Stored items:

- Opening Delimiter -

-- ==== Sys2Proof/Tests/Slice0.lean ====
section
/-!
SUPPORT. Sys2Proof/Tests/Slice0.lean: the model's own tests. A `test_` theorem checks a word, a refusal or a single step
against a value that the spec gives or that follows from its tables; a `wit_` theorem shows a state and operands that meet the
hypotheses of the obligation whose name it carries, with a witness for each of its clauses.
-/
namespace Sys2Proof.Tests
set_option Elab.async false
open Sys2Proof Sys2Proof.Machine

/-! ### Decoding: words written out from the encodings of the spec -/

/-- R106: NOP is ADD g0, g0, g0, word 0x0200_0000. -/
theorem test_decode_nop : (decode 0x02000000).toOption = some (.add 0 0 0) := by decide +kernel

/-- R11's listing: the words of its address-building and load lines. -/
theorem test_decode_addresses :
    (decode 0x16512345).toOption = some (.lui 5 0x12345) ∧ (decode 0x0C528640).toOption = some (.ori 5 5 0x640) ∧
    (decode 0x1850000A).toOption = some (.luih 5 0xA) ∧ (decode 0x08900001).toOption = some (.addi 9 0 1) ∧
    (decode 0x0652A440).toOption = some (.prgt 5 5 9) ∧ (decode 0x66628000).toOption = some (.ldD 6 5 .plain 0) ∧
    (decode 0x02739800).toOption = some (.add 7 7 6) := by decide +kernel

/-- Families BRANCH, JUMP and LOOP: R99 to R102 (RI, J: opcode in bits 31:25, offsets in words). -/
theorem test_decode_control :
    (decode (0x10#7 ++ 3#5 ++ 4#5 ++ 0x7FFF#15)).toOption = some (.beq 3 4 0x7FFF) ∧
    (decode 0x32807FFD).toOption = some (.loop 8 (-3)) ∧ (decode 0x2E000003).toOption = some (.jal 3) ∧
    (decode 0x30008000).toOption = some (.jalr 0 1 0) := by decide +kernel

/-- Families BFX and DIV: R41 (imm 14:12 the form, 11:6 the width less 1, 5:0 the position), R91. -/
theorem test_decode_fields :
    (decode 0x129A13D0).toOption = some (.bfxS 9 20 15 16) ∧ (decode 0x125183C0).toOption = some (.bfx 5 3 15 0) ∧
    (decode 0x04329880).toOption = some (.divn 3 5 6) ∧ (decode 0x044298C0).toOption = some (.remn 4 5 6) := by decide +kernel

/-- Family SYSI and SYS: R43, R225, R229. -/
theorem test_decode_system :
    (decode 0x35801002).toOption = some (.mfs 24 2) ∧ (decode 0x34000005).toOption = some (.trap 5) ∧
    (decode 0x34000FFF).toOption = some .tret ∧ (decode 0x34000800).toOption = some (.trapService 0) ∧
    (decode 0x36000020).toOption = some .yield ∧ (decode 0x36000040).toOption = some .halt ∧
    (decode (0x36000140 + 3 * 2 ^ 15)).toOption = some (.coff 3) := by decide +kernel

/-- Families FP and TABLE: R44, R45. -/
theorem test_decode_float :
    (decode 0x48148E40).toOption = some (.icvf .w19 1 9 .i64 .dyn) ∧ (decode 0x4810B280).toOption = some (.fscl .w19 1 1 12 .dyn) ∧
    (decode 0x48028720).toOption = some (.tbld 5 1) ∧ (decode 0x434106E0).toOption = some (.tenc .f32 20 2 1) ∧
    (decode 0x48648700).toOption = some (.tdec 6 9 1) := by decide +kernel

/-- Families LOAD, STORE and TAG: R46, R47 (qualifier in bits 14:12, scaled offset in 11:0). -/
theorem test_decode_memory :
    (decode 0x76418000).toOption = some (.stD 4 3 .plain 0) ∧ (decode 0x76731001).toOption = some (.stD 7 6 .fes 1) ∧
    (decode 0x66832001).toOption = some (.ldD 8 6 .fec 1) ∧ (decode 0x92918001).toOption = some (.tgst 9 3 1) ∧
    (decode 0x90A18001).toOption = some (.tgld 10 3 1) := by decide +kernel

/-- Families ORD and FENCE: R48, R192. -/
theorem test_decode_order :
    (decode 0xA0028000).toOption = some (.tkaq 5) ∧ (decode 0xA2000013).toOption = some (.fenceRel .device) ∧
    (decode 0xA200001C).toOption = some (.fenceAr .domain) := by decide +kernel

/-- Families ATOM and ATOMR: R49 (major, d, a, b, aop, sz, c). -/
theorem test_decode_atomics :
    (decode (0x52#7 ++ 0#5 ++ 3#5 ++ 4#5 ++ 0x0#4 ++ 1#1 ++ 0#5)).toOption = some (.aadd 3 4 .d) ∧
    (decode (0x53#7 ++ 9#5 ++ 3#5 ++ 4#5 ++ 0x9#4 ++ 0#1 ++ 5#5)).toOption = some (.acasR 9 3 4 .w 5) ∧
    (decode (0x53#7 ++ 9#5 ++ 3#5 ++ 4#5 ++ 0xA#4 ++ 1#1 ++ 0#5)).toOption = none := by decide +kernel

/-- Families SYNC, HYP, ACC and LNCH: R50, R211. -/
theorem test_decode_selected :
    (decode 0xA8618060).toOption = some (.acqs 6 3) ∧ (decode 0xA8019C80).toOption = some (.cmts 3 7) ∧
    (decode 0xA89180A0).toOption = some (.peks 9 3) ∧
    (decode (0x55#7 ++ 2#5 ++ 3#5 ++ 4#5 ++ 0x06#5 ++ 0#5)).toOption = some (.hwait 2 3 4) ∧
    (decode (0x56#7 ++ 0#5 ++ 3#5 ++ 4#5 ++ 0x00#5 ++ 2#5)).toOption = some (.acca 3 4 2) ∧
    (decode (0x57#7 ++ 0#5 ++ 3#5 ++ 4#5 ++ 0x01#5 ++ 5#5)).toOption = some (.lnci 3 4 5) := by decide +kernel

/-- Stream commands: R67 (OP, .B, .S, command's own qualifiers, target, operands), R332, R341, R343, R363. -/
theorem test_decode_stream :
    (decodeStream (0x01#8 ++ 0b010000#6 ++ 0#2 ++ 0#8 ++ (0#5 ++ 2#3 ++ 0x11#48 ++ 0#2 ++ 0x22#46))).toOption
      = some (.scfg { b := false, s := true } 0x22 0x11 2) ∧
    (decodeStream (0x04#8 ++ 0b00000001#8 ++ 7#8 ++ (0#56 ++ 9#32 ++ 0#3 ++ 0x3FF#10 ++ 5#3))).toOption
      = some (.sarm { b := false, s := false } true 7 5 0x3FF 9) ∧
    (decodeStream (0x06#8 ++ 0b10000001#8 ++ 0#8 ++ (0#64 ++ 9#32 ++ 0#5 ++ 5#3))).toOption
      = some (.sseg { b := true, s := false } true 5 9) ∧
    (decodeStream (0x10#8 ++ 0#8 ++ 0x80#8 ++ 0#104)).toOption = none ∧
    (decodeStream (0x10#8 ++ 0b11000000#8 ++ 0xFF#8 ++ (0#42 ++ 1#1 ++ 3#10 ++ 2#3 ++ 0#2 ++ 0x40#46))).toOption
      = some (.scpy { b := true, s := true } { tgt := 0xFF, desc := 0x40, slot := 2, inst := 3, bnd := true }) := by decide +kernel

/-- Node and router words: R53 and R56, as the examples of the fabric, control and door chapters write them. -/
theorem test_decode_configuration :
    (decodeNode 0x0180250004200000).toOption = some (.nadd { ety := 8, fn := 0, ina := 2, inb := 5, inc := 0, omask := 0x42, param := 0 }) ∧
    (decodeNode 0x2370000000200000).toOption = some (.ndor { ety := 7, fn := 0, ina := 0, inb := 0, inc := 0, omask := 2, param := 0 }) ∧
    (decodeRouter 0x000842010008000C).toOption = some (.merge { swmask := 8, ctl := 2, ia := 0, ib := 1, oa := 8, ob := 12 }) ∧
    (decodeRouter 0x0000B00000000000).toOption = none ∧ (decodeNode 0x1900000000000000).toOption = none := by decide +kernel

/-! ### Ill-formed terms: one for each condition of `WellFormed` -/

/-- R38: a reserved word has major 0. -/
theorem test_refuses_major : WellFormed (.illegal 0x02000000) = false := rfl
/-- R41: a field runs past bit 63. -/
theorem test_refuses_fields : WellFormed (.bfx 1 2 32 32) = false ∧ WellFormed (.bfxS 1 2 63 1) = false ∧ WellFormed (.bfi 1 2 0 63) = true ∧
    WellFormed (.bfi 1 2 1 63) = false := by decide
/-- R102: LOOP of g0. -/
theorem test_refuses_loop : WellFormed (.loop 0 1) = false := rfl
/-- R229: a service code that is TRET's. -/
theorem test_refuses_service : WellFormed (.trapService 0x7FF) = false := rfl
/-- R46: a pair at an odd register. -/
theorem test_refuses_pairs : WellFormed (.ldp 3 2 .plain 0) = false ∧ WellFormed (.stp 3 2 .plain 0) = false := by decide
/-- R45: a conversion of a format to itself. -/
theorem test_refuses_conversion : WellFormed (.fcvt .f32 1 2 .f32 .dyn) = false := by decide
/-- R342: a token of a type that is no integer. -/
theorem test_refuses_token : WellFormed (.sbnd { b := false, s := false } 0 0 0 0 8) = false := by decide
/-- R68: a streamer target outside class P, for each command that has one. -/
theorem test_refuses_targets : ∀ o : DataOps, o.tgt = 0x80 → ∀ q, WellFormed (.scpy q o) = false ∧ WellFormed (.sgth q o) = false ∧
    WellFormed (.ssct q o) = false ∧ WellFormed (.slkp q o) = false ∧ WellFormed (.supd q o) = false ∧ WellFormed (.sred q o) = false ∧
    WellFormed (.scol q o) = false ∧ WellFormed (.smig q 0x80 0) = false := by
  intro o h q; simp only [WellFormed, h]; decide

/-! ### States for the tests and the witnesses -/

/-- A module after reset in which a thread of context 1 acts from slot 0 of site 0. -/
def barrel : State :=
  { State.reset with th := { Thread.blank with place := .slot 0 0, ctx := 1, tid := 7 }, rest := [] }

/-- The same with g3 and g4 set. -/
def barrelG (x y : Word) : State :=
  { barrel with th := { barrel.th with g := (barrel.th.g.set 3 x).set 4 y } }

/-- A control core in user mode. -/
def user : State := { State.reset with th := { State.reset.th with sup := false } }

/-- Memory that holds a word at address 0. -/
def holding (w : Nat) : State := { State.reset with mem := Mem.cleared.write 0 4 w }

theorem wit_ReservedMajorsAreIllegal : (fMajor 0xFE000000#32).toNat = 0x7F ∧ (fMajor 0x1C000000#32).toNat = 0x0E ∧ (fMajor 0#32).toNat = 0 := by
  decide +kernel

theorem wit_StepRunsTheDecodedInstruction :
    State.reset.inputs = [] ∧ State.reset.boot = .up ∧ State.reset.th.resident = true ∧ State.reset.th.st = .run ∧
    (State.reset.th.onBarrel && (State.reset.ctx State.reset.th.ctx).halted) = false ∧ State.reset.isOrphan = false ∧
    State.reset.watchDue = false ∧ State.reset.interruptDue = none ∧
    (∃ pa i, (holding 0x02000000).fetchPa = .ok pa ∧ decode ((holding 0x02000000).codeWord pa) = .ok i) ∧
    (∃ pa e, (holding 0x02000001).fetchPa = .ok pa ∧ decode ((holding 0x02000001).codeWord pa) = .error e) ∧
    (∃ e, ({ State.reset with th := { State.reset.th with pc := 0x12000000000 } } : State).fetchPa = .error e) ∧
    State.reset.th.onControl = true ∧ barrel.th.place = .slot 0 0 ∧ (barrel.site 0).rot.toNat = (0 : Fin 16).val := by
  refine ⟨by decide +kernel, by decide +kernel, by decide +kernel, by decide +kernel, by decide +kernel, by decide +kernel,
    by decide +kernel, by decide +kernel, ⟨_, _, rfl, rfl⟩, ⟨_, _, rfl, rfl⟩, ⟨_, rfl⟩, by decide +kernel,
    by decide +kernel, by decide +kernel⟩

/-- The hypotheses of the round trips at a boundary: the last register, the widest field and a reserved word. -/
theorem wit_EncodeThenDecode :
    WellFormed (.bfx 31 31 63 0) = true ∧ encode (.bfx 31 31 63 0) = some (0x09#7 ++ 31#5 ++ 31#5 ++ 0#3 ++ 63#6 ++ 0#6) ∧
    WellFormed (.trapService 0) = true ∧ encode (.trapService 0) = some 0x34000800 ∧ WellFormed (.illegal 0) = true ∧
    WellFormed (.sink { swmask := 0, ctl := 0, ia := 1, ib := 0, oa := 0, ob := 0 }) = true ∧
    (encodeRouter (.sink { swmask := 0, ctl := 0, ia := 1, ib := 0, oa := 0, ob := 0 })).isSome = true ∧
    (encodeNode (.nrly { ety := 0, fn := 0, ina := 1, inb := 0, inc := 0, omask := 1, param := 0 })).isSome = true ∧
    (encodeStream (.scpy { b := true, s := true } { tgt := 0xFF, desc := 0x40, slot := 2, inst := 3, bnd := true })).isSome = true := by
  decide +kernel

theorem wit_InputsComeFirst :
    (∃ t, State.focus { State.reset with inputs := [] } (.control 3) = some t) ∧ State.reset.boot = .up ∧
    ({ State.reset with boot := .failed } : State).boot = .failed ∧ bootAnswers (.turn (.control 0)) = none ∧
    bootAnswers (.occur (.managementPortLinkUp true)) = some (.managementPortLinkUp true) ∧
    (∃ t, State.focus (barrel.setSite 0 { barrel.site 0 with rot := (barrel.site 0).rot + 1 }) (.slot 0 (barrel.site 0).rot.toFin) = some t) ∧
    (barrel.site 0).rot.toFin ≠ (1 : Fin 16) ∧ barrel.fields[0].hold = false ∧ barrel.fields[0].time.toNat + 5 < 2 ^ 64 :=
  ⟨⟨_, rfl⟩, by decide +kernel, rfl, rfl, rfl, ⟨_, rfl⟩, by decide +kernel, by decide +kernel, by decide +kernel⟩

theorem wit_Shifts : 63 = ((barrelG 1 0xFFF).gr 4).toNat % 64 ∧ 0 = ((barrelG 1 0x40).gr 4).toNat % 64 ∧ 63 = (63#6).toNat := by decide +kernel

theorem wit_MultiplyAndCount : (barrelG 0 0).gr 3 = 0 ∧
    (63 < 64 ∧ ((barrelG 1 0).gr 3).getLsbD (63 - 63) = true ∧ ∀ j, 63 - 63 < j → ((barrelG 1 0).gr 3).getLsbD j = false) ∧
    (63 < 64 ∧ ((barrelG (1 <<< 63) 0).gr 3).getLsbD 63 = true ∧ ∀ j, j < 63 → ((barrelG (1 <<< 63) 0).gr 3).getLsbD j = false) ∧
    64 = ((List.range 64).filter fun j => ((barrelG (-1) 0).gr 3).getLsbD j).length := by
  refine ⟨by decide +kernel, ⟨by decide, by decide +kernel, fun j h => ?_⟩, by decide +kernel, by decide +kernel⟩
  show (1#64).getLsbD j = false
  simp; omega

theorem wit_Division : barrel.gr 4 = 0 ∧ (barrelG 5 2).gr 4 ≠ 0 ∧ (barrelG 5 2).th.onBarrel = true ∧ State.reset.th.onBarrel = false ∧
    (∀ w ∈ [Wait.divide 3 1 9, .divide 1 1 9, .turns 3, .turns 1],
      ({ barrel with th := { barrel.th with st := .wait, wait := w } } : State).th.wait = w ∧
      ({ barrel with th := { barrel.th with st := .wait, wait := w } } : State).th.st = .wait) := by decide +kernel

theorem wit_BitFields : (63#6).toNat + 1 + (0#6).toNat ≤ 64 ∧ (0#6).toNat + 1 + (63#6).toNat ≤ 64 ∧
    ∃ v : Word, ∀ j, j < 64 → v.getLsbD j = if (0#6).toNat ≤ j ∧ j ≤ (0#6).toNat + (63#6).toNat then ((barrelG 7 0).gr 3).getLsbD (j - (0#6).toNat)
      else ((barrelG 7 0).gr 4).getLsbD j := by
  refine ⟨by decide, by decide, 7, by decide +kernel⟩

theorem wit_Branches : (barrelG 1 1).gr 3 = (barrelG 1 1).gr 4 ∧ (barrelG 1 2).gr 3 ≠ (barrelG 1 2).gr 4 ∧
    ((barrelG (-1) 1).gr 3).toInt < ((barrelG (-1) 1).gr 4).toInt ∧ ¬ ((barrelG (-1) 1).gr 3).toNat < ((barrelG (-1) 1).gr 4).toNat := by
  decide +kernel

theorem wit_JumpThroughRegister : (BitVec.ofInt 52 (((barrelG 8 0).gr 3).toInt + (-4#15).toInt)).toNat % 4 = 0 ∧
    (BitVec.ofInt 52 (((barrelG 8 0).gr 3).toInt + (1#15).toInt)).toNat % 4 ≠ 0 := by decide +kernel

theorem wit_LoopCountsDown : (3 : Reg) ≠ 0 ∧ BitVec.ofInt 64 (((barrelG 0 0).gr 3).toInt - 1) ≠ 0 ∧
    BitVec.ofInt 64 (((barrelG 1 0).gr 3).toInt - 1) = 0 ∧ fMajor 0x32000000#32 = 0x19 ∧ fD 0x32000000#32 = 0 ∧
    fMajor 0x32108000#32 = 0x19 ∧ fA 0x32108000#32 ≠ 0 := by decide +kernel

theorem wit_ControlTrapEntry : State.reset.mem.wf ∧ user.mem.wf ∧ State.reset.th.onControl = true ∧ State.reset.th.sv.sfrec.toNat % 64 = 0 ∧
    State.reset.th.sv.sfrec.toNat < 0x12000000000 ∧ user.th.onControl = true ∧ user.th.sup = false ∧
    user.th.sv.sfrec.toNat % 64 = 0 ∧ user.th.sv.sfrec.toNat < 0x12000000000 := by decide +kernel

theorem wit_EretRestores : State.reset.th.onControl = true ∧ State.reset.th.sup = true ∧ barrel.th.onBarrel = true ∧
    ∃ t u, exec (.illegal 0) State.reset = .next t ∧ exec .eret t = .next u :=
  ⟨by decide +kernel, by decide +kernel, by decide +kernel, _, _, rfl, rfl⟩

/-- Control core 0 with the retirement source pending and enabled. -/
def pending : State :=
  { State.reset with regs := [(retstatAt, 1 <<< 63)], th := { State.reset.th with sv := { State.reset.th.sv with ssts := 1, sien := 0xF00 } } }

- Closing Delimiter -

Exercise goal ▸
Exactly how many lines in the data above hold "sink"? State that number only.

Result for this exercise ▸
2